Mark Lawrence is one of my favorite new writers. I say new because I only started reading him in 2015. He's rapidly approaching Jim Butcher and Peter David levels of providing me with some of my most-consistently entertaining novels. Rare is the author who I look at and say, "Well, I'm going to enjoy what he writes no matter what it is." This is a fairly hefty bit of praise after three novels.
The Broken Empire Trilogy was an exceptionally good piece of writing even if I didn't exactly like where it finished. The rich complicated story of a prince turned murderous bandit turned military conqueror in a post-apocalyptic Europe really spoke to me and it's one of those rare series I'm probably going to read again. But could lightning strike twice?
It's a painful truth of the business that a lot of authors really only have one story in them and they spend their entire careers retelling it. Some of the best authors run their creation into the ground rather than quitting while their ahead. The knowledge there was a sequel to The Broken Empire series, except involving none of the previous characters, mood, or themes was a difficult sell to me. Was it better to leave well enough alone? So, what do I think?
Prince of Fools is really-really good. Exceptionally so, in fact.
Part of what I think makes the book work better than it can is Mark Lawrence goes out of his way to make a protagonist as unlike Prince Jorg as possible. Prince Jalan Kendeth, aside from being royalty, has almost nothing in common with his predecessor. Jorg was a hardened, tortured, genius Byronic hero who passionate dreams to rule the world. Prince Jalan, by contrast, is a soft spoiled rake whose dreams extend to living a life of excessive luxury without ever having to lift a finger to earn it.
And he's hilarious.
The novel follows Prince Jalan as events separate our anti-hero from his life of pampered luxury when a literal curse forces him to travel with a hardened Viking warrior back to Snorri's undead-ridden homeland. Snorri is exactly the opposite of Jalan in almost all respects: a devoted family-man and courageous warrior who is probably smart enough to realize his companion is worthless but too decent to bring it up after being accidentally saved by him.

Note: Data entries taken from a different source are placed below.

-- ==== Sys2Proof/Machine/Keccak.lean ====
section
/-!
DEFINITION. SHAKE256 with 256 bits of output, which R361 and R362 name. The algorithm is that of
FIPS 202 (PRESUMED, log 12). A state is 25 lanes of 64 bits, lane (x, y) at 5y + x.
-/
namespace Sys2Proof.Machine

def kLane (a : List Word64) (i : Nat) : Word64 := (a[i]?).getD 0

/-- Rotation offsets of ρ, by lane. -/
def kRot : List Nat := [0, 1, 62, 28, 27, 36, 44, 6, 55, 20, 3, 10, 43, 25, 39, 41, 45, 15, 21, 8, 18, 2, 61, 56, 14]

/-- Round constants of ι. -/
def kRc : List Word64 :=
  [0x0000000000000001#64, 0x0000000000008082#64, 0x800000000000808A#64, 0x8000000080008000#64,
   0x000000000000808B#64, 0x0000000080000001#64, 0x8000000080008081#64, 0x8000000000008009#64,
   0x000000000000008A#64, 0x0000000000000088#64, 0x0000000080008009#64, 0x000000008000000A#64,
   0x000000008000808B#64, 0x800000000000008B#64, 0x8000000000008089#64, 0x8000000000008003#64,
   0x8000000000008002#64, 0x8000000000000080#64, 0x000000000000800A#64, 0x800000008000000A#64,
   0x8000000080008081#64, 0x8000000000008080#64, 0x0000000080000001#64, 0x8000000080008008#64]

/-- One round: θ, ρ, π, χ, ι. -/
def kRound (a : List Word64) (rc : Word64) : List Word64 :=
  let c := (List.range 5).map (fun x => (List.range 5).foldl (fun v y => v ^^^ kLane a (5 * y + x)) 0)
  let d := (List.range 5).map (fun x => kLane c ((x + 4) % 5) ^^^ (kLane c ((x + 1) % 5)).rotateLeft 1)
  let t := (List.range 25).map (fun i => kLane a i ^^^ kLane d (i % 5))
  -- lane (x, y) of the result of ρ and π comes from lane (x + 3y, x)
  let b := (List.range 25).map (fun i =>
    let x := i % 5
    let y := i / 5
    let j := 5 * x + (x + 3 * y) % 5
    (kLane t j).rotateLeft ((kRot[j]?).getD 0))
  let r := (List.range 25).map (fun i =>
    let x := i % 5
    let y := i / 5
    kLane b i ^^^ (~~~(kLane b (5 * y + (x + 1) % 5)) &&& kLane b (5 * y + (x + 2) % 5)))
  (kLane r 0 ^^^ rc) :: r.drop 1

def keccakF (a : List Word64) : List Word64 := kRc.foldl kRound a

/-- XOR a block of 136 bytes into the state and permute. -/
def kAbsorb (a : List Word64) (block : List Byte) : List Word64 :=
  keccakF ((List.range 25).map (fun i =>
    if i < 17 then kLane a i ^^^ w64n (recNum block (8 * i) 8) else kLane a i))

/-- Absorb whole blocks; the last has the padding 0x1F … 0x80. -/
def kSponge : Nat → List Word64 → List Byte → List Word64
  | 0, a, _ => a
  | fuel + 1, a, m =>
    if m.length < 136 then
      let last := m ++ [0x1F] ++ List.replicate (135 - m.length) 0
      kAbsorb a (listSet last 135 ((last[135]?).getD 0 ||| 0x80))
    else kSponge fuel (kAbsorb a (m.take 136)) (m.drop 136)

/-- SHAKE256(m, 256 bits), byte i at bits [8i + 7 : 8i]. -/
def shake256 (m : List Byte) : BitVec 256 :=
  let a := kSponge (m.length / 136 + 1) (List.replicate 25 0) m
  kLane a 3 ++ kLane a 2 ++ kLane a 1 ++ kLane a 0

end Sys2Proof.Machine
end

Prince of Fools is, essentially, a buddy comedy and reminds me of a weird combination of the Flashman novels with The 13th Warrior. One might even say it's a Bob Hope and Bring Cosby road movie except Bob is played by Heath Ledger and Bing by Travis Fimmel. It's strange to have a series so outrageously funny set in the same world as one so outrageously grim but Mark Lawrence's comedic talents should not be underestimated. I was rolling on the floor laughing when I read poor Jalan's attempts to seduce the Queen of Ancrath within minutes of having been groin assaulted by her sister for the same.
Despite the hilarity within, there's actually quite a bit of dark and tragic material as well. We get a glimpse into how the Dead King from Emperor of Thorns ran his empire and it is a terrible heartbreaking tale. I'm actually rather annoyed the books are dealing with a villain already "dealt with" but the fact neither Jalan or Snorri is going to destroy the Dark Lord is a point in the book's favor. This is a book about dealing with the affects of a Sauron-like figure's rule rather than overthrowing it. I won't spoil the book but the resolution to one of the major plots was expected yet moving.

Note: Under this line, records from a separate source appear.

/-- Take the refusal's trap at slot k (R142). It becomes the current record (R285) when the handler is entered;
where another trap goes first it stays pending. -/
def State.raiseRefusal (s : State) (gid : Nat) (r : Refusal285) (req : TrapReq) : State :=
  s.raiseTrap gid { req with refusal := some r }

/-- Start the candidate of slot k in clause slot `cs` (R53, R101, R105). -/
def State.startClause (s : State) (gid : Nat) (g : Group) (k cs : Nat) : State :=
  match g.candidate k with
  | none => s
  | some (c, first, count, replay) =>
    let id := s.nextId
    let whole := g.wholeFlag k c first
    let sync := g.det && (g.instrs k c).any (fun o => (o.map isSync).getD false)
    let S : Slot := { g.slot k with
      running := some { cslot := cs, clause := c, idx := first, count := count, readyAt := s.cycle,
                        startAt := s.cycle, clauseId := id, aluFlag := whole, replay := replay, sync := sync },
      clause := none, stamp := s.cycle, resumeIdx := if replay then (g.slot k).resumeIdx else 0 }
    let g' := g.setSlot k S
    let g' : Group := match whole with
      | some f => let g'' := g'.incFlag f
                  { g'' with counts := g''.counts ++ [(⟨id, f, false⟩ : ClauseCount)] }
      | none => g'
    let g' : Group := if replay then { g' with mpreplay := g'.mpreplay + 1 }
      else g'.modHalf k (fun (h : Half) => { h with clauses := (⟨c, first, first, []⟩ : Replay) :: h.clauses })
    let s := { (s.setGroup gid g') with nextId := s.nextId + 1
                                        startedAt := tset 0 s.startedAt g.part (s.cycle + 1) }
    let s := s.useLines g.part gid (g.lines k c)
    let s := if (g.half? k).isSome then s.makeRoom g.part gid 64 else s
    if g.supervisor then s else s.liftBars g.part gid

/-- CLAUSE_START (R53, R101 to R105): in a cycle with a free clause slot, the partition starts the
chosen candidate; a clause that waits on the flag of a refused TXF traps instead (R142), one that goes on in
mid-clause at the instruction it goes on from (log 86). -/
def execClauseStart (part : Nat) (s : State) : Host.Outcome State Fault Refusal :=
  finish s (
    let s := s.groups.foldl (fun s e =>
      if e.2.part == part && e.2.det then s.brinePending e.1 else s) s
    if tget 0 s.startedAt part = s.cycle + 1 then s else
    match s.freeSlot part, s.chosen part with
    | some cs, some (gid, g, k) =>
      let start := s.startClause gid g k cs
      if g.supervisor || (g.half? k).isSome then start
      else match g.candidate k with
        | some (c, first, _, false) => match g.refusalAt c with
          | some r => s.raiseRefusal gid r
              { slot := k, cycle := s.cycle, code := 0x0B, atClause := first == 0, idx := first, pc := c.addr,
                done := false, arg := 0, einfo := r.lanes, etxf := r.wordAt, lanes := r.lanes, faddr := [] }
          | none => start
        | _ => start
    | _, _ => s)

/-! ### Issue -/

/-- The ports of R102. -/
def portOf (i : Instr) (sg : Sig) : Nat :=
  match flagSel i with
  | some _ => 3
  | none =>
    if sg.lat = 8 then 2 else
    match i with
    | .srd r => if r.form == .f00 then 0 else 1
    | .movi w => if w.form == .f11 then 1 else 0
    | _ => if sg.lat = 4 && !isTransfer i then 0 else 1

/-- The next instruction of slot k's running clause: its word, and its meaning if it has one. -/
def Group.nextWord (g : Group) (k : Nat) : Option (Running × Word64 × Option Instr) :=
  match (g.slot k).running with
  | none => none
  | some r => match r.clause.words[r.idx]? with
    | none => none
    | some w => some (r, w, (classOf r.clause.head.cls).bind (fun c => decode c w))

def Group.portNext (g : Group) (k : Nat) : Option (Running × Nat) :=
  match g.nextWord k with
  | some (r, _, some i) =>
    let sg := sigOf g.budget (fld (g.slot k).fmt 3 0) i
    if sg.ok then some (r, portOf i sg) else none
  | _ => none

/-- May slot k issue now, whatever its port does (R55, R133, R284, R411)? -/
def State.issueReady (s : State) (g : Group) (k : Nat) : Bool :=
  match (g.slot k).running with
  | none => false
  | some r =>
    decide (r.readyAt ≤ s.cycle) && !(g.slot k).blocked && (s.ctx g.ctx).terminate.isNone && !s.ready.getLsbD 56 && g.closedAt != some s.cycle &&
      !g.results.any (fun p => decide (p.due ≤ s.cycle)) &&
      (match g.spec with
        | none => true
        | some sp => decide (s.cycle < sp.issueAt + 8))

/-- Does the port take the instruction of slot k in this cycle (R102, R103)? -/
def State.portTakes (s : State) (gid : Nat) (g : Group) (k : Nat) : Bool :=
  match g.portNext k with
  | none => true
  | some (r, p) =>
    let last := tget 0 s.portAt (g.part * 4 + p)
    (last == 0 || decide (last + (if p = 2 then 1 else 0) ≤ s.cycle)) &&
      !s.groups.any (fun e => e.2.part == g.part && [0, 1].any (fun j =>
        !(e.1 == gid && j == k) && s.issueReady e.2 j && (match e.2.portNext j with
          | none => false
          | some (q, p') => p' == p && (if e.2.supervisor != g.supervisor then e.2.supervisor
              else decide (q.startAt < r.startAt) || (q.startAt == r.startAt && decide (q.clauseId < r.clauseId))))))

/-- The issue of the next instruction of slot k (R55): the state that knows what issues, and its
meaning, none for a word without one. Nothing where it cannot issue now. -/
def State.issueNext (s : State) (gid k : Nat) : Option (State × Option Instr) :=
  match s.group? gid with
  | none => none
  | some g =>
    if 1 < k || !s.issueReady g k || !s.portTakes gid g k then none else
    match g.nextWord k with
    | none => none
    | some (r, w, i) =>
      let s := match g.portNext k with
        | some (_, p) => { s with portAt := tset 0 s.portAt (g.part * 4 + p) (s.cycle + 1) }
        | none => s
      some ({ s with cur := { gid := gid, slot := k, addr := r.clause.addr + w64n (8 * (r.idx + 1)),
                              word := w, mask := (g.slot k).mask, idx := r.idx,
                              header := r.clause.header, clauseAt := r.clause.addr } }, i)

/-! ### Results (R56, R190) -/

/-- Is result a written before result b? -/
def Pending.before (a b : Pending) : Bool :=
  if a.due ≠ b.due then decide (a.due < b.due)
  else if a.issueAt ≠ b.issueAt then decide (a.issueAt < b.issueAt)
  else if a.startAt ≠ b.startAt then decide (a.startAt < b.startAt)
  else decide (a.seq < b.seq)

/-- Sticky bits of a result: to its half, or to MODE (R165), those of a replayed clause when it writes. -/
def Group.takeSticky (g : Group) (p : Pending) : Group :=
  if p.half && (g.half? p.slot).isSome then
    g.modHalf p.slot (fun h => { h with sticky := h.sticky ++ p.sticky })
  else g.raiseFor p.slot p.half (stickyOr p.sticky (fun _ => true))

/-- Write one result. -/
def Group.writeResult (g : Group) (p : Pending) : Group :=
  let g := p.upds.foldl (fun (g : Group) u => match u with
    | .vec r m l => (if p.half then g.shadow p.slot r else g).setVreg r m l
    | .sca r x => g.putSca p.sup r x p.issueAt p.startAt
    | .pred r m b => g.setPregAs p.sup r m b) g
  (g.takeSticky p).settleCounts

/-- RESULT_WRITE (R56, R190): the first result in order that is due at the end of this cycle. -/
def execResultWrite (gid : Nat) (s : State) : Host.Outcome State Fault Refusal :=
  .next (s.modGroup gid (fun g => match firstOf Pending.before g.results with
    | none => g
    | some p =>
      if s.cycle + 1 < p.due then g
      else Group.writeResult { g with results := g.results.filter (fun q => q != p)
                                      closedAt := some s.cycle } p))

/-- YIELD_BAR_LIFT (R113): the bar lifts with cycle n_end + 16; CLAUSE_START lifts it earlier. -/
def execYieldBarLift (gid : Nat) (s : State) : Host.Outcome State Fault Refusal :=
  .next (s.modGroup gid (fun g => match g.yieldAt with
    | none => g
    | some n => if n + 16 ≤ s.cycle then { g with yieldAt := none } else g))

end Sys2Proof.Machine
end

Individuals interested in the world-building of Mark Lawrence's 100 Kingdoms will note that he gets into the backstories and cultures of several new kingdoms. Norway has reverted to paganism as well as its Pre-Medieval Viking culture yet it's arguable they're more advanced than anyone short of the most die-hard users of Builder-tech. I wasn't a huge fan of all the cameos in Ancrath City but, bluntly, they all turned out to be set-ups for hilarious jokes so I can't complain too much.
In conclusion, I recommend fans of The Broken Empire Trilogy pick up the first book of The Red Queen's War. There's a couple of injokes and references which newcomers won't get but I'd argue the book works entirely well on its own. It took me a bit to get into the narrator's worldview given he's such a colossal asshat but I rapidly grew to love him and suspect others readers will too.